Member of the Riksdag
- In office January 10, 1974 – September 30, 1985
- Constituency: Skåne Northern and Eastern

Personal details
- Born: Lennart Villiam Bladh July 3, 1920 Kristianstad, Sweden
- Died: July 10, 2006 (aged 86)
- Political party: Social Democrats

= Lennart Bladh =

Member of the Riksdag from 1974 to 1985

Lennart Villiam Bladh (July 3, 1920 – July 10, 2006) was a Swedish politician who served as member of the Riksdag (MP) from 1974 to 1985.

Bladh was born in 1920 in Kristianstad, and received education at folk high school and university. He was employed as a laborer before transitioning into schoolteacher roles as crafts teacher and careers master. A member of the Swedish Social Democratic Party, Bladh was elected member of the Riksdag from Skåne Northern and Eastern in the 1973 general election and held his seat until 1985. Bladh passed to unspecified causes in 2006.

== Personal life ==
Lennart Villiam Bladh was born on July 3, 1920, in the city and then county of Kristianstad, to Matilda Jakobsson and railway worker Nils Bladh. Lennart resided in Hässleholm and was married to a woman named Gunvor.

Bladh passed away to unspecified causes on July 10, 2006, aged 86. He was buried at Östra begravningsplats in Hässleholm.

== Education and career ==
Bladh attended folk high school in 1947–1948 and again 1957–1959, before studying at university in the early 60s. He worked as a laborer in the wood industry from 1935 to 1953 and was afterwards employed in schoolteacher roles as slöjdlärare (crafts teacher) and careers master.

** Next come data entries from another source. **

@[simp] theorem fieldBa_packC : fieldBa (packC sb sa bb ba opc) = ba :=
  (BitVec.extractLsb'_append_eq_of_le (by decide)).trans BitVec.extractLsb'_append_eq_right

/-- The fields above BA, read from the word without its last two fields. -/
theorem extractLsb'_packC {start : Nat} (len : Nat) (h : 6 ≤ start) :
    (packC sb sa bb ba opc).extractLsb' start len =
      ((0 : BitVec 22) ++ sb ++ sa ++ bb).extractLsb' (start - 6) len :=
  (BitVec.extractLsb'_append_eq_of_le (by omega)).trans (BitVec.extractLsb'_append_eq_of_le (by omega))

@[simp] theorem fieldBb_packC : fieldBb (packC sb sa bb ba opc) = bb :=
  (extractLsb'_packC _ _ _ _ _ _ (by decide)).trans BitVec.extractLsb'_append_eq_right

@[simp] theorem fieldSa_packC : fieldSa (packC sb sa bb ba opc) = sa :=
  (extractLsb'_packC _ _ _ _ _ _ (by decide)).trans
    ((BitVec.extractLsb'_append_eq_of_le (by decide)).trans BitVec.extractLsb'_append_eq_right)

@[simp] theorem fieldSb_packC : fieldSb (packC sb sa bb ba opc) = sb :=
  (extractLsb'_packC _ _ _ _ _ _ (by decide)).trans
    ((BitVec.extractLsb'_append_eq_of_le (by decide)).trans
      ((BitVec.extractLsb'_append_eq_of_le (by decide)).trans BitVec.extractLsb'_append_eq_right))

@[simp] theorem fieldRsv_packC : fieldRsv (packC sb sa bb ba opc) = 0 :=
  (extractLsb'_packC _ _ _ _ _ _ (by decide)).trans
    ((BitVec.extractLsb'_append_eq_of_le (by decide)).trans
      ((BitVec.extractLsb'_append_eq_of_le (by decide)).trans BitVec.extractLsb'_append_eq_left))

end Pack

/-- A word whose RSV is 0 is packed from its own fields. -/
theorem packC_fields {w : Word} (hrsv : fieldRsv w = 0) :
    packC (fieldSb w) (fieldSa w) (fieldBb w) (fieldBa w) (fieldOpc w) = w := by
  rw [packC, ← hrsv]
  simp only [fieldRsv, fieldSb, fieldSa, fieldBb, fieldBa, fieldOpc]
  iterate 5 rw [BitVec.extractLsb'_append_extractLsb'_eq_extractLsb']
  · exact BitVec.extractLsb'_eq_self
  all_goals rfl

theorem fieldOpc_toNat (w : Word) : (fieldOpc w).toNat = w.toNat % 16 := by
  simp [fieldOpc, BitVec.extractLsb'_toNat]

/-! ### `decode` and `encode` are inverses of each other (R96) -/

theorem ifUnusedZero_eq_ok {b : Bool} {i j : Instr} : ifUnusedZero b i = .ok j ↔ b = true ∧ i = j := by
  cases b <;> simp [ifUnusedZero]

theorem fieldRsv_of_decode {w : Word} {i : Instr} (h : decode w = .ok i) : fieldRsv w = 0 := by
  by_contra hrsv
  rw [decode_reservedField hrsv] at h
  cases h

theorem decode_encode (i : Instr) : decode (encode i) = .ok i := by
  cases i <;> simp [encode, decode, ifUnusedZero]

theorem encode_of_decode {w : Word} {i : Instr} (h : decode w = .ok i) : encode i = w := by
  have hrsv := fieldRsv_of_decode h
  have hw := packC_fields hrsv
  unfold decode at h
  simp only [hrsv, ne_eq, not_true_eq_false, if_false] at h
  split at h
  case h_12 => cases h
  all_goals
    rename_i hopc
    obtain ⟨hzero, rfl⟩ := ifUnusedZero_eq_ok.mp h
    simp only [Bool.and_eq_true, beq_iff_eq] at hzero
    rw [BitVec.toNat_eq_nat] at hopc
    refine Eq.trans ?_ hw
    simp [encode, hzero, hopc]

/-- Settles O1, from the two directions: the decoder undoes the encoder, and a legal word is packed from its own
fields. -/
theorem eachCommandHasExactlyOneWord : Obligations.EachCommandHasExactlyOneWord := by
  intro w i
  exact ⟨encode_of_decode, fun h => h ▸ decode_encode i⟩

As a member of the Swedish Social Democratic Party, Bladh was elected to the Riksdag for Kristianstad County's Skåne Northern and Eastern constituency in the 1973 general election. He held the seat for 12 years, re-elected in 1976, 1979, and 1982. During his tenure, he was a member and chair of the Education and Culture Affairs Committees.